Sé que estás proyectando una escultura monumental, de qué se trata?

 

En este minuto estoy metida en tres concursos, veremos si sale alguno. 

 

Tienes muy buena experiencia en ganar concursos, ya lo he comprobado.

 

Sí…pero hay muy buenos escultores y uno compite con muchos. 

 

Pero no hay que pecar de humilde.

 

Bueno, sí …cuando yo compito lo doy todo, lo hago con mucho entusiasmo y doy lo máximo.Depende mucho del jurado, si uno es elegido  no.
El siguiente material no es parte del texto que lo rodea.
-- ==== Sys2Proof/Machine/Twin.lean ====
section
/-! DEFINITION. Twin pairing over the Dike link (spec/17_twin.md): training, frames, the role line, heartbeats, mirror windows,
messages, failover, handover and TEST. -/

namespace Sys2Proof.Machine

/-- Codes of TWIN_STAT.STATE (R405). -/
def twOff : Nat := 0
def twTraining : Nat := 1
def twClaiming : Nat := 2
def twActive : Nat := 3
def twStandby : Nat := 4
def twIsolated : Nat := 5
def twTest : Nat := 6

/-- Codes of NEG_RESULT.FAIL (R398). -/
def twFailVersion : Nat := 1
def twFailErrors : Nat := 2

/-- The twin's state. -/
def Hw.twState (h : Hw) : Nat := h.get TWIN_STAT.STATE

/-! ### The boundary register (R460, R461, R464) -/

/-- The balls of banks B0 to B4 in the order of the ball table; true for a bidirectional ball, false for one that is input only (R464). -/
def boundaryBalls : List Bool :=
  List.replicate 7 true ++ List.replicate 2 false ++ (List.replicate 11 true ++ [false]) ++ (List.replicate 26 true ++ List.replicate 2 false) ++
    (List.replicate 36 true ++ List.replicate 3 false) ++ List.replicate 36 true

/-- The first cell of ball `b`: three cells, input, output and control, for each bidirectional ball before it, one for each other. -/
def cellOf (b : Nat) : Nat := (boundaryBalls.take b).foldl (fun n bi => n + if bi then 3 else 1) 0

/-- What ball `b` drives while the JTAG instruction takes it from functional control: nothing under HIGHZ or where its control cell is 1,
else its output cell; none while the functional logic has it (R460, R461). -/
def Hw.scanDrive (h : Hw) (b : Nat) : Option (Option Bool) :=
  if h.dbg.ir = 5 then some none
  else if h.dbg.ir = 0 || h.dbg.ir = 4 then
    some (if boundaryBalls.getD b false && !h.dbg.cells.getLsbD (cellOf b + 2) then some (h.dbg.cells.getLsbD (cellOf b + 1)) else none)
  else none

/-! ### The role line (R402, R403) -/

/-- TW_DRIVE_OWN is `b`: on a fall every DRV output stage is muted at once (R306). -/
def Hw.setDriveOwn (h : Hw) (b : Bool) : Hw :=
  if b then h.up TWIN_STAT.DRIVE_OWN
  else if h.on TWIN_STAT.DRIVE_OWN then (h.clr TWIN_STAT.DRIVE_OWN).driveLost else h

/-- The place of TW_ROLE among the boundary's balls (R460, R464). -/
def roleBallNo : Nat := 5

/-- The device itself pulls the TW_ROLE ball low: the boundary register where it has the ball, else the own driver (R402, R461). -/
def Hw.roleBall (h : Hw) : Bool :=
  match h.scanDrive roleBallNo with
  | some d => d = some false
  | none => h.on TWIN_STAT.ROLE_DRIVE

/-- TW_ROLE is sensed high while the device drives it (R403). -/
def Hw.roleFault (h : Hw) : Hw := ((h.clr TWIN_STAT.ROLE_SENSE).setDriveOwn false).up TWIN_EVT.ROLE_FAULT

/-- ROLE_SENSE after a change of what the device does to the ball: low while it or another driver pulls the line (R402; log entry 109). -/
def Hw.roleNow (h : Hw) : Hw :=
  let low := h.roleBall || h.twin.peerLow
  if h.on TWIN_STAT.ROLE_DRIVE && !low then h.roleFault else h.put TWIN_STAT.ROLE_SENSE low

/-- TW_ROLE is sensed low, or high; where the device does not pull it, another driver does, or none. -/
def Hw.roleSense (h : Hw) (low : Bool) : Hw :=
  (if h.roleBall then h else h.setTwin { h.twin with peerLow := low }).put TWIN_STAT.ROLE_SENSE low

/-- The peer says that it holds TW_ROLE: the line is low (R402). -/
def Hw.peerPulls (h : Hw) : Hw := (h.setTwin { h.twin with peerLow := true }).up TWIN_STAT.ROLE_SENSE

/-- The device pulls TW_ROLE low, and senses it low where the driver has the ball. -/
def Hw.rolePull (h : Hw) : Hw := (h.up TWIN_STAT.ROLE_DRIVE).roleNow

/-- The device releases TW_ROLE. -/
def Hw.roleRelease (h : Hw) : Hw :=
  let h := h.setDriveOwn false
  if h.on TWIN_STAT.ROLE_DRIVE then (h.clr TWIN_STAT.ROLE_DRIVE).roleNow else h

/-- TW_DRIVE_OWN as its three conditions have it (R403). -/
def Hw.driveOwnNow (h : Hw) : Hw :=
  h.setDriveOwn (h.twState = twActive && h.on TWIN_STAT.ROLE_DRIVE && h.on TWIN_STAT.ROLE_SENSE)

/-! ### Torn windows (R412) -/

def Hw.twinMir (h : Hw) (w : Nat) : Option TwinMir := tget none h.twin.mir w
def Hw.setMir (h : Hw) (w : Nat) (m : Option TwinMir) : Hw := h.setTwin { h.twin with mir := tput none h.twin.mir w m }

/-- The target bank of a torn window holds free values, as far as OWNER can write it. -/
def Hw.mirSpoil (h : Hw) (m : TwinMir) : Hw :=
  if m.len = 0 || !h.dmaAllowed m.tid .w m.dst m.len || !h.dmaMapped m.tid m.dst m.len true || h.linePoisoned m.dst m.len then h
  else
    let r := h.drawBytes m.len
    r.1.writeMem m.dst r.2

/-- The window in reception is torn: its bank is discarded with unpredictable contents (R412). -/
def Hw.mirTorn (h : Hw) (w : Nat) (m : TwinMir) (last : Bool) : Hw :=
  ((h.setMir w (if last then none else some { m with dead := true })).inc (TWIN_MW_STAT.TORN w)).mirSpoil m

/-- No further frame of the windows in reception arrives: those not complete are torn (table "When things coincide"; log entry 113). -/
def Hw.mirEnd (h : Hw) : Hw :=
  (List.range 16).foldl (fun h w =>
    match h.twinMir w with
    | some m => if m.dead then h.setMir w none else h.mirTorn w m true
    | none => h) h

/-! ### States (R405, R414) -/

/-- IN_SYNC: a STANDBY whose enabled windows all have a current bank (R414). -/
def Hw.twinSync (h : Hw) : Hw :=
  h.put TWIN_STAT.IN_SYNC (h.twState = twStandby &&
    !anyBelow 16 (fun w => h.on (TWIN_MW_CFG.EN_L w) && h.get (TWIN_MW_CUR.GEN w) == 0))

/-- STATE takes the code: a change sets ROLE_CHG; leaving STANDBY ends the windows in reception, entry to STANDBY clears every CUR.GEN, entry to ISOLATED_STANDBY sets ISO. -/
def Hw.setTwState (h : Hw) (st : Nat) : Hw :=
  if h.twState = st then h
  else
    let h := h.when (h.twState = twStandby) (fun h => h.mirEnd)
    let h := (h.set TWIN_STAT.STATE st).up TWIN_EVT.ROLE_CHG
    let h := if st = twStandby then (List.range 16).foldl (fun h w => h.set (TWIN_MW_CUR.GEN w) 0) h else h
    let h := h.upIf (st = twIsolated) TWIN_EVT.ISO
    let h := if st = twClaiming then h else h.setTwin { h.twin with claim := .none }
    h.twinSync

/-- The device becomes ACTIVE and holds TW_ROLE (R403). -/
def Hw.twinActivate (h : Hw) : Hw :=
  let h := (h.rolePull).setTwState twActive
  (h.setTwin { h.twin with armed := none, leave := false }).driveOwnNow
A mí me encanta porque siempre hay ciertas limitaciones, ya sea del espacio, del lugar donde va a ir, de la materialidad, entonces te obliga a funcionar con esos parámetros, así que siempre depende de cómo tú solucionas los problemas.Me gustan los desafíos, me gusta lo novedoso y cómo enfrentar los problemas. 

 

Dime de qué se trata específicamente ese proyecto que estás haciendo de ochenta metros de longitud. 

 

El lugar que se eligió es el que corre al costado de la Costera Norte, que es una autopista completamente nueva.La idea es de un lugar que está bastante abierto y el espectador no puede llegar a la pieza, sino que solamente se puede ver desde los autos ya que no hay forma de pararse, de detenerse.Mi idea es una escultura recorriste durante el trayecto del auto ¿ya?, no es una escultura sola, imagínate, tiene ochenta metros de largo, El título será: ‘‘¿Qué se teje?’’. 

 

¿Qué te parece esta de idea de la Fundación Villacero de juntar a 50 escultores de veintisiete países diferentes en MARCO?

 

Bueno, primero que nada encuentro maravilloso el hecho que un industrial como lo es Julio Villareal Guajardo se entere por la escultura y le dé tanto amor a ella, digamos, y que la necesite.Yo creo que es poca la gente, de repente, que se da cuenta de que el arte es importante para vivir y que lo hace más humano.Lo otro es el hecho de juntarnos los escultores; yo creo que eso es muy positivo, el poder conversar, el conocer cómo es el trabajo artístico en cada país, el poder, digamos, conectarnos hacer como una red de artistas mundiales.Encuentro que es una idea maravillosa que se produzca y que nos dé la posibilidad la Fundación Villacero.

 

Bueno, nos vemos en México, ¿ya?

 

Sí, nos vemos, ¿ya? (ríe)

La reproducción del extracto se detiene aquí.